==== INFORMATION GIVEN ====

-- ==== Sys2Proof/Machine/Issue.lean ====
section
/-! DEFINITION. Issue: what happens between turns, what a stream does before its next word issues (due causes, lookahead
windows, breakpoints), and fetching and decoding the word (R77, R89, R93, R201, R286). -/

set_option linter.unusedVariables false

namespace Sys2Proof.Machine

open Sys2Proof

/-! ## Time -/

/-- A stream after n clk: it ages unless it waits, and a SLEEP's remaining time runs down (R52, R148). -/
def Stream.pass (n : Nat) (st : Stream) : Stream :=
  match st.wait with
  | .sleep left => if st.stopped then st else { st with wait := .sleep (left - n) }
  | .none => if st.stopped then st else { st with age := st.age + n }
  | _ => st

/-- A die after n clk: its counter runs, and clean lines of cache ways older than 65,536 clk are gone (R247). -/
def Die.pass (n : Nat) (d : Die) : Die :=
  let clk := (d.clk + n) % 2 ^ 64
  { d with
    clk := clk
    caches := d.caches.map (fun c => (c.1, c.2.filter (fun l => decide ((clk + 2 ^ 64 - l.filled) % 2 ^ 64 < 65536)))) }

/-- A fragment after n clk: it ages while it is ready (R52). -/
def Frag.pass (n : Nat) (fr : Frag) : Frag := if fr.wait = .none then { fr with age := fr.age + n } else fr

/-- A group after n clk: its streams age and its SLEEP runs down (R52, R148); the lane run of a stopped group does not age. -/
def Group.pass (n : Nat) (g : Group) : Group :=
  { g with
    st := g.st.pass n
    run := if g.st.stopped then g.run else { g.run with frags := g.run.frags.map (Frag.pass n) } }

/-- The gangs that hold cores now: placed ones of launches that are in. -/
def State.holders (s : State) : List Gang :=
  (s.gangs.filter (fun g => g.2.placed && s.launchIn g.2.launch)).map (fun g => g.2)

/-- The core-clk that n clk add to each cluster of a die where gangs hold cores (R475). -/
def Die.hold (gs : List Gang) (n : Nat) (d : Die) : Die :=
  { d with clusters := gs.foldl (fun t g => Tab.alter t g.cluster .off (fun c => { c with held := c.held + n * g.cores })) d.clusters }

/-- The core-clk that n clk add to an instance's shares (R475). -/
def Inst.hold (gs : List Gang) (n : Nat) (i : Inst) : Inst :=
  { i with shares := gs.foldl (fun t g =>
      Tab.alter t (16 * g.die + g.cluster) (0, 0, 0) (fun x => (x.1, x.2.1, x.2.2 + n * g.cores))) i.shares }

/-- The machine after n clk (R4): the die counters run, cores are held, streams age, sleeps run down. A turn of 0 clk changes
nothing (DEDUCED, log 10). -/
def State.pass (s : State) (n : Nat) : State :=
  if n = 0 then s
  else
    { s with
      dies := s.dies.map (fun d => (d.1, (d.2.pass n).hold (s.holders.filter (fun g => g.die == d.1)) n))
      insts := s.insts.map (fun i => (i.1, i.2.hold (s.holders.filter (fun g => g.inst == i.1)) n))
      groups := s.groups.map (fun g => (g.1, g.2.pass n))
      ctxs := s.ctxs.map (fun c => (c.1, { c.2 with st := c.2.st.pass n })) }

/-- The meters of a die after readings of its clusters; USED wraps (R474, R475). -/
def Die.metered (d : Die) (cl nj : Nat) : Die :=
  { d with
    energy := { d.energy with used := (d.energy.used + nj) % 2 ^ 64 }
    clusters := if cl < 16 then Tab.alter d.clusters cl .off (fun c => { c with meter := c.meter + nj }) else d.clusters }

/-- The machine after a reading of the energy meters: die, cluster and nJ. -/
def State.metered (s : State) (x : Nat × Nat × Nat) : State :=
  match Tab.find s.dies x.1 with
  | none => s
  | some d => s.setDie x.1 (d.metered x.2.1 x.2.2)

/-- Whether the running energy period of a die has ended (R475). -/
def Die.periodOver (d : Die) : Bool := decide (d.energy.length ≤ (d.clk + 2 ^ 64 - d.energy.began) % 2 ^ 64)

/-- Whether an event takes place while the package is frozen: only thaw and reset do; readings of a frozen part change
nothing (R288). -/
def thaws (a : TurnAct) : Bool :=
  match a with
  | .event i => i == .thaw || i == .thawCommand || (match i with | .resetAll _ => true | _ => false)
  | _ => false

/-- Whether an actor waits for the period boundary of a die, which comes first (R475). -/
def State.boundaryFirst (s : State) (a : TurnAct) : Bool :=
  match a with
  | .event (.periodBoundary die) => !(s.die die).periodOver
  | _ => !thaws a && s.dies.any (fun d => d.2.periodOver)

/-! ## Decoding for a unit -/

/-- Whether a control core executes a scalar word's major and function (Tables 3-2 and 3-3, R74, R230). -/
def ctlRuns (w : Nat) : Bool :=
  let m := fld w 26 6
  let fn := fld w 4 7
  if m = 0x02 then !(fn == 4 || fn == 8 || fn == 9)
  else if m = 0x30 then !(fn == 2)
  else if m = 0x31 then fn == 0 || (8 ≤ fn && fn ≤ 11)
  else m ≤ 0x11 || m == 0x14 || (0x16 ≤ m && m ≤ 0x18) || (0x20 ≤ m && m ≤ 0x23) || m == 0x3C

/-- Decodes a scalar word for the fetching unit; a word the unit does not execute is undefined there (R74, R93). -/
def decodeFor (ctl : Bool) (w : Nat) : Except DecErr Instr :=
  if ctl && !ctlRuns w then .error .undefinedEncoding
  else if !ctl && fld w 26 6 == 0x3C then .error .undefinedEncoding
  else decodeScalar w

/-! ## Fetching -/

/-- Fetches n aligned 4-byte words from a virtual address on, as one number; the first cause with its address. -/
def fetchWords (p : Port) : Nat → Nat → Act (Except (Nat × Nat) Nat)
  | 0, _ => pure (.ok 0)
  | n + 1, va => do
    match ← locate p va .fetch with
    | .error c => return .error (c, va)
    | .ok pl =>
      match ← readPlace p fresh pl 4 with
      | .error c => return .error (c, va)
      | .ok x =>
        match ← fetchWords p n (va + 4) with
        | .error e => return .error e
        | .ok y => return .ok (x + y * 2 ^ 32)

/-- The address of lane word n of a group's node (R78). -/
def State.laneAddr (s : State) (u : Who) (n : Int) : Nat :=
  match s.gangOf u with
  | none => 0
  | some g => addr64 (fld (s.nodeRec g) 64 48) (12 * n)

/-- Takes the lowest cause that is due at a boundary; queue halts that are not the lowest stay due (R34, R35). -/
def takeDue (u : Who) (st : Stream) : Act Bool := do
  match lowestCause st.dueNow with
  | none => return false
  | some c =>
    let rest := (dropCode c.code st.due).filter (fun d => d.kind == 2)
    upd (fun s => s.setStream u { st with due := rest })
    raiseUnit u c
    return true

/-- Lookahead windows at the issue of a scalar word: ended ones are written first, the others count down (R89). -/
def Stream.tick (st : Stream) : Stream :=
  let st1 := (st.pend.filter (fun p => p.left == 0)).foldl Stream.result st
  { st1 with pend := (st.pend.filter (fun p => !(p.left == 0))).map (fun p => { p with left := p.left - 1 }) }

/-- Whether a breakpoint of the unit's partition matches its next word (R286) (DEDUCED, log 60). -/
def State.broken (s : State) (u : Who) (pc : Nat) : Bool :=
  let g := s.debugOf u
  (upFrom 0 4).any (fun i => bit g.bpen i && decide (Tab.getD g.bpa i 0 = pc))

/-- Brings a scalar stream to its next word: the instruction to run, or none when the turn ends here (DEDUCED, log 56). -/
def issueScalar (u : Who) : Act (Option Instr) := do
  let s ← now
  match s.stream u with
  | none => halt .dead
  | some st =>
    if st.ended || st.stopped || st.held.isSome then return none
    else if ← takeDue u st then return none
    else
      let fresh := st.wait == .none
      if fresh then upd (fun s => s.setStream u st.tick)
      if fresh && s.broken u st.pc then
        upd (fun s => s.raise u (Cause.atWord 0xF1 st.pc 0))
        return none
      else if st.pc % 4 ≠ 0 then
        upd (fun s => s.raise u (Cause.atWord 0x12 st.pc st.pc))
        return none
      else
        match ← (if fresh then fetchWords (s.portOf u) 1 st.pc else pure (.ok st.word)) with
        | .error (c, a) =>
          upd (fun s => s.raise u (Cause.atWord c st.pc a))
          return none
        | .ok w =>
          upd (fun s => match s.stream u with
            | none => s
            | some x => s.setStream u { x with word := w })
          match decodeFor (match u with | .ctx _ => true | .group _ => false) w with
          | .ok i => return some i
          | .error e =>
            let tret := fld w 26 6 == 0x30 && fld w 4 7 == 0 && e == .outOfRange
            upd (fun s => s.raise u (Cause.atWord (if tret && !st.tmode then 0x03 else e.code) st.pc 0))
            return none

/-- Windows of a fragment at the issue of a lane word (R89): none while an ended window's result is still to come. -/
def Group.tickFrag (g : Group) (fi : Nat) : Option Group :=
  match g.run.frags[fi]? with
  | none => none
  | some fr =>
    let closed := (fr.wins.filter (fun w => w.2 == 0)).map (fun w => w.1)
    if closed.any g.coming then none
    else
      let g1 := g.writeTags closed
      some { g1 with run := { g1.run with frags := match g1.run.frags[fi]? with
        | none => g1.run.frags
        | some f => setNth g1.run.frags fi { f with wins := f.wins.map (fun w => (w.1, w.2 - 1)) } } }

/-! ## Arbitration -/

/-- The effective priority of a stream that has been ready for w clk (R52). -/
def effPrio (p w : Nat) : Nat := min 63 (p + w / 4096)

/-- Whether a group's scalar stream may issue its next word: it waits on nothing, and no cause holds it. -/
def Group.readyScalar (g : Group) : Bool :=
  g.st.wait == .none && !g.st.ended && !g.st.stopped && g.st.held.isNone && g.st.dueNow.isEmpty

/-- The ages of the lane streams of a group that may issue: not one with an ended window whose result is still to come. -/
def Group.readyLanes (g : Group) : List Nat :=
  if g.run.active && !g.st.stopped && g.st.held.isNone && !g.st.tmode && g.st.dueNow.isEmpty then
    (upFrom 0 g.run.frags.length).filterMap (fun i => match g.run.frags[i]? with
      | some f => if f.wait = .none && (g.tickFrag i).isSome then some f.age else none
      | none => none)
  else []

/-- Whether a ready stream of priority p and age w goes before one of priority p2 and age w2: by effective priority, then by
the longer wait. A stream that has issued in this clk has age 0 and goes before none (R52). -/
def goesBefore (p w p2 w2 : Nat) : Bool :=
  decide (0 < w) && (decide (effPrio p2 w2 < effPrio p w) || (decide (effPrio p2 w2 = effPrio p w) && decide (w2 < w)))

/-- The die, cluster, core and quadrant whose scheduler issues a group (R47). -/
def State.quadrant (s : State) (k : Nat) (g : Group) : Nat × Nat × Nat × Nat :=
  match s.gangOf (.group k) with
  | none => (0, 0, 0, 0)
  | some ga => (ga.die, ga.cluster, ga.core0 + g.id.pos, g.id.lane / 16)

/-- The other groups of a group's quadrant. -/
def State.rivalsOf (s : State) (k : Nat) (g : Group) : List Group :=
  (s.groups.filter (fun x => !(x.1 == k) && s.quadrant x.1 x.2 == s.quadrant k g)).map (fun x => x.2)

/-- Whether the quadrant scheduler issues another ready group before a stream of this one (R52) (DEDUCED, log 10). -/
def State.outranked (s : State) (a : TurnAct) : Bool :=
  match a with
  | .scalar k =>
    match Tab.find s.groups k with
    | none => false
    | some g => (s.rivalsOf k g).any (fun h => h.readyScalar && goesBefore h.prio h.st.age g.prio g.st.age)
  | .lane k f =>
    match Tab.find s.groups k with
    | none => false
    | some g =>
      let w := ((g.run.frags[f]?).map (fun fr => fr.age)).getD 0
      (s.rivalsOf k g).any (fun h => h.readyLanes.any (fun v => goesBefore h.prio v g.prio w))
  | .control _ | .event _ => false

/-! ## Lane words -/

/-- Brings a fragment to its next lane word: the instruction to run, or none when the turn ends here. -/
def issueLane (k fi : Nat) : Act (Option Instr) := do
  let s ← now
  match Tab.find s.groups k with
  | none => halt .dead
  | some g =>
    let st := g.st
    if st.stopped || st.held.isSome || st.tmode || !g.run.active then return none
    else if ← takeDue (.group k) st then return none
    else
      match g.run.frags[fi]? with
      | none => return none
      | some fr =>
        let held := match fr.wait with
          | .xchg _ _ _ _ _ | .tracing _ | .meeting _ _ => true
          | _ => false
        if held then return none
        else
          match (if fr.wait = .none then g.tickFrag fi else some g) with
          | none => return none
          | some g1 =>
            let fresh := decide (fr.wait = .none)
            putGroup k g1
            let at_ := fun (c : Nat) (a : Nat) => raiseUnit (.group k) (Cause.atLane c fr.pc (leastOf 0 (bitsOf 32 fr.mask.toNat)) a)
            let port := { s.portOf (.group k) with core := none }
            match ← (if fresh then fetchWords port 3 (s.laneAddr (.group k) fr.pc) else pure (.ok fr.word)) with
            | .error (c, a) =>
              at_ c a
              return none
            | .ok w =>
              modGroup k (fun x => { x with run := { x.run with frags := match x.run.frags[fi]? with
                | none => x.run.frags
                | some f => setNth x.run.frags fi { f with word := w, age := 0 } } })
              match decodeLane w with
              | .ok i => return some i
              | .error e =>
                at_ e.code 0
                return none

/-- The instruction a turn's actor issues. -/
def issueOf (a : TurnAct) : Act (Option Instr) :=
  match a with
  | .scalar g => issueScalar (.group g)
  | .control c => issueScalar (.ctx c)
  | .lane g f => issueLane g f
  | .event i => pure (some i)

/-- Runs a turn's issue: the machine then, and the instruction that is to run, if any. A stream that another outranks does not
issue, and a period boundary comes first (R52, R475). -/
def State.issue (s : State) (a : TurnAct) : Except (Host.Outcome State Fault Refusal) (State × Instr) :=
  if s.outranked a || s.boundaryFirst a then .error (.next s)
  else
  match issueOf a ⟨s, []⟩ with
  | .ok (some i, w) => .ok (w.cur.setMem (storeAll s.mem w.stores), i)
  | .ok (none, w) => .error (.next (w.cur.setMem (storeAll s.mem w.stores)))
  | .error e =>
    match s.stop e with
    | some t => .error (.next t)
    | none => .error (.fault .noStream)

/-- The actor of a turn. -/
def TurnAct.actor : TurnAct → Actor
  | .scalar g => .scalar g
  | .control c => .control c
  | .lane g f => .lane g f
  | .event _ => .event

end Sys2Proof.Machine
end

====
==== INFORMATION GIVEN ====

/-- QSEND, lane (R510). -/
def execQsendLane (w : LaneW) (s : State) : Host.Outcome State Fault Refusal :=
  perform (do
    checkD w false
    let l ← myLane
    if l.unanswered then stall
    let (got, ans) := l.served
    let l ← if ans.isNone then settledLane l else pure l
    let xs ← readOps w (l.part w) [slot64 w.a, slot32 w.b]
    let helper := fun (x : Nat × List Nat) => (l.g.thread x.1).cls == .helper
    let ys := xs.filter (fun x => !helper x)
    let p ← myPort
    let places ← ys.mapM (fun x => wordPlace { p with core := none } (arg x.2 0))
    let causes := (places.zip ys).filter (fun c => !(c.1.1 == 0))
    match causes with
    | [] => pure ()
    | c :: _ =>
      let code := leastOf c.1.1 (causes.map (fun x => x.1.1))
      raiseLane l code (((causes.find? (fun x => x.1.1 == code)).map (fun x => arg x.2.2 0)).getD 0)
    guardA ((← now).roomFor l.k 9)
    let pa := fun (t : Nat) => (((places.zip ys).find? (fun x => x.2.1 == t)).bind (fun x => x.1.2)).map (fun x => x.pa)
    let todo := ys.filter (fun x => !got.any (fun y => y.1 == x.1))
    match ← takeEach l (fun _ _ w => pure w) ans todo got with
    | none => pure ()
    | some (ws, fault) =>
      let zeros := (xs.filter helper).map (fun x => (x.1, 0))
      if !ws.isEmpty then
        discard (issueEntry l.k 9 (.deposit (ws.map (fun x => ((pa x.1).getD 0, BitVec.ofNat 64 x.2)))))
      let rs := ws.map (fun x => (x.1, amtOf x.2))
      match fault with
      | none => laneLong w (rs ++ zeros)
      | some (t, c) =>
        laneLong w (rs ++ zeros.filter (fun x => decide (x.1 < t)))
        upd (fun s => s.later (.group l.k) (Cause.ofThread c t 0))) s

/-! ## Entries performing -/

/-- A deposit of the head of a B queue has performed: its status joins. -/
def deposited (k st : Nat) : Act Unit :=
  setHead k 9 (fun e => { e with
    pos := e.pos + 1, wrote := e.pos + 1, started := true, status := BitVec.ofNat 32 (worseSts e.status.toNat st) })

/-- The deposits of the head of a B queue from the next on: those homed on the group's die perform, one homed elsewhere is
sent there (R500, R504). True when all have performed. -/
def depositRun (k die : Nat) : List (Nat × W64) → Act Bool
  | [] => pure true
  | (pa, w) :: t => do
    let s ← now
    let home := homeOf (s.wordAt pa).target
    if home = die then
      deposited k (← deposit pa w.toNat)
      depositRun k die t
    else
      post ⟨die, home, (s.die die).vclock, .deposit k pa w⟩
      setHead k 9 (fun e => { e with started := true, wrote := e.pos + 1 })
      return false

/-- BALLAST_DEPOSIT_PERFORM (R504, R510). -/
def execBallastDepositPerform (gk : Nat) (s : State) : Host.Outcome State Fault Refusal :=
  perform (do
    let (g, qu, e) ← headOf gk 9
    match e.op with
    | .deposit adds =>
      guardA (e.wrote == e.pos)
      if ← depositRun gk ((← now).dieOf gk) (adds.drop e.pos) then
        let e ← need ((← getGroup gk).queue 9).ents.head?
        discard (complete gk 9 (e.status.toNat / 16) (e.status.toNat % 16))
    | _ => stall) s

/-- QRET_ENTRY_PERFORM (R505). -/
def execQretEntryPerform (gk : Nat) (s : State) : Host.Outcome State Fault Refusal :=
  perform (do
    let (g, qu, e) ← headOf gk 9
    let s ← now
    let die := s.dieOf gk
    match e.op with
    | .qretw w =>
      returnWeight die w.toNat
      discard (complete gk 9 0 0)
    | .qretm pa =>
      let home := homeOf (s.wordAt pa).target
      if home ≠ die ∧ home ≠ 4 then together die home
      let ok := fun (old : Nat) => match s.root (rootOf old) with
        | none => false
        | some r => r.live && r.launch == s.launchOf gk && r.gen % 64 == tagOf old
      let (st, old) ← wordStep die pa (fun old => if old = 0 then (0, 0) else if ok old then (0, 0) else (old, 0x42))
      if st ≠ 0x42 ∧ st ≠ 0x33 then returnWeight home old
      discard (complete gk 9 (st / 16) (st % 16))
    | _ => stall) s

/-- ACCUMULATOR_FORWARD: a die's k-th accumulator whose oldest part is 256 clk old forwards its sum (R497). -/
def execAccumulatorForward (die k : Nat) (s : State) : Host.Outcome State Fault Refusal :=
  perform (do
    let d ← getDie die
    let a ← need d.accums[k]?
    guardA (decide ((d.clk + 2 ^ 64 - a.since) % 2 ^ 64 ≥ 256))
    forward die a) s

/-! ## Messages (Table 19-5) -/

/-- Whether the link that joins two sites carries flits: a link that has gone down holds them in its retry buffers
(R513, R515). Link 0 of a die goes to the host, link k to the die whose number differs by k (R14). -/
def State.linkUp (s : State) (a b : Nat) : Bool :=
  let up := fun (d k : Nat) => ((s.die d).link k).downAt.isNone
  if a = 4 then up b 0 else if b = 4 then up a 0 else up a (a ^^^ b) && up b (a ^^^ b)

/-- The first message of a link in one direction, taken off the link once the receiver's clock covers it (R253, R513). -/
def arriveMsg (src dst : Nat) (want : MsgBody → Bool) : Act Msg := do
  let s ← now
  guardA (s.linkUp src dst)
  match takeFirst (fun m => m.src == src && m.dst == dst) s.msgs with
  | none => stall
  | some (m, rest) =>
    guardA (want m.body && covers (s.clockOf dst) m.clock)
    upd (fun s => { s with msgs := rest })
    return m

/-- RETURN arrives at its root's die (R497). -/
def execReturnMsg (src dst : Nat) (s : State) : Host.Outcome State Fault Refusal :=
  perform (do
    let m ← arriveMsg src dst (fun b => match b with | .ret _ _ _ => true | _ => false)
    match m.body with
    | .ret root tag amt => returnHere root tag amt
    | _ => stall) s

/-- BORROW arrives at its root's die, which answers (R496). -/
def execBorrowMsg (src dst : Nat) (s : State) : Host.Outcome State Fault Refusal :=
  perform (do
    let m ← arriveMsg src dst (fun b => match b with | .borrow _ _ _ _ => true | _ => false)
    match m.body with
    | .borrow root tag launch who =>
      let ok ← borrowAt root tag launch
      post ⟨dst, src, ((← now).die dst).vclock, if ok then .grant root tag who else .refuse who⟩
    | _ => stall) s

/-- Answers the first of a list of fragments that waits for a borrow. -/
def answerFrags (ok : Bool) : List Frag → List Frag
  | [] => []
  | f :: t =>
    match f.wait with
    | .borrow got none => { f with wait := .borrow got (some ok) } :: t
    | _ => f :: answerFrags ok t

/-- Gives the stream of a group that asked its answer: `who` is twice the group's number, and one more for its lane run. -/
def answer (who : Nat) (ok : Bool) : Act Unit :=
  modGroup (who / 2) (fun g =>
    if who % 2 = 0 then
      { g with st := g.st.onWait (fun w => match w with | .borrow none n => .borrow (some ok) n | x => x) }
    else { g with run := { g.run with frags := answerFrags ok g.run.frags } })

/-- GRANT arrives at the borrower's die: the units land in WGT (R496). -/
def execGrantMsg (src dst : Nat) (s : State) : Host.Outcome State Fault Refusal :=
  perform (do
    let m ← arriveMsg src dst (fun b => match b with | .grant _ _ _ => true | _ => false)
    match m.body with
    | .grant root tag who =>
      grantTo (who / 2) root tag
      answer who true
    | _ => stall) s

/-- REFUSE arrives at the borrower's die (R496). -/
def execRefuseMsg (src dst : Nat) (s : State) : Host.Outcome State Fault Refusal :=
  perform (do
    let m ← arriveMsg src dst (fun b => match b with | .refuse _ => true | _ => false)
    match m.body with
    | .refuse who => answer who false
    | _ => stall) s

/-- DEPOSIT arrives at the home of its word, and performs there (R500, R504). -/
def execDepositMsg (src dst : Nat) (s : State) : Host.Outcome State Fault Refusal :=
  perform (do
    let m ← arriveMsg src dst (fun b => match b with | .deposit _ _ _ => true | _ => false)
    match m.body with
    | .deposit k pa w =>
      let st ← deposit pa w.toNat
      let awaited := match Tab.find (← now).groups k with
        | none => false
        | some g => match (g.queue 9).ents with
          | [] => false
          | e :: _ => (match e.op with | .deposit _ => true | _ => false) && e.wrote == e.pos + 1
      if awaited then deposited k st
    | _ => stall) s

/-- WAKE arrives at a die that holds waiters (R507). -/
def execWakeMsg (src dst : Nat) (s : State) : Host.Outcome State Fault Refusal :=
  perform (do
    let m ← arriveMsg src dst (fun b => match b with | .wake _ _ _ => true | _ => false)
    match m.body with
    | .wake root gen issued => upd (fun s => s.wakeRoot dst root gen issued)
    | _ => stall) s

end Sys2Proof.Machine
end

====

__WHAT YOU ARE ASKED TO DO__. Look above for the line holding "if held then return none" and the line holding "(storeAll s.mem w.stores)))". Retype both, and every line between them, word for word and nothing else.

__RESULT BELOW__.
        if held then return none
        else
          match (if fr.wait = .none then g.tickFrag fi else some g) with
          | none => return none
          | some g1 =>
            let fresh := decide (fr.wait = .none)
            putGroup k g1
            let at_ := fun (c : Nat) (a : Nat) => raiseUnit (.group k) (Cause.atLane c fr.pc (leastOf 0 (bitsOf 32 fr.mask.toNat)) a)
            let port := { s.portOf (.group k) with core := none }
            match ← (if fresh then fetchWords port 3 (s.laneAddr (.group k) fr.pc) else pure (.ok fr.word)) with
            | .error (c, a) =>
              at_ c a
              return none
            | .ok w =>
              modGroup k (fun x => { x with run := { x.run with frags := match x.run.frags[fi]? with
                | none => x.run.frags
                | some f => setNth x.run.frags fi { f with word := w, age := 0 } } })
              match decodeLane w with
              | .ok i => return some i
              | .error e =>
                at_ e.code 0
                return none

/-- The instruction a turn's actor issues. -/
def issueOf (a : TurnAct) : Act (Option Instr) :=
  match a with
  | .scalar g => issueScalar (.group g)
  | .control c => issueScalar (.ctx c)
  | .lane g f => issueLane g f
  | .event i => pure (some i)

/-- Runs a turn's issue: the machine then, and the instruction that is to run, if any. A stream that another outranks does not
issue, and a period boundary comes first (R52, R475). -/
def State.issue (s : State) (a : TurnAct) : Except (Host.Outcome State Fault Refusal) (State × Instr) :=
  if s.outranked a || s.boundaryFirst a then .error (.next s)
  else
  match issueOf a ⟨s, []⟩ with
  | .ok (some i, w) => .ok (w.cur.setMem (storeAll s.mem w.stores), i)
  | .ok (none, w) => .error (.next (w.cur.setMem (storeAll s.mem w.stores)))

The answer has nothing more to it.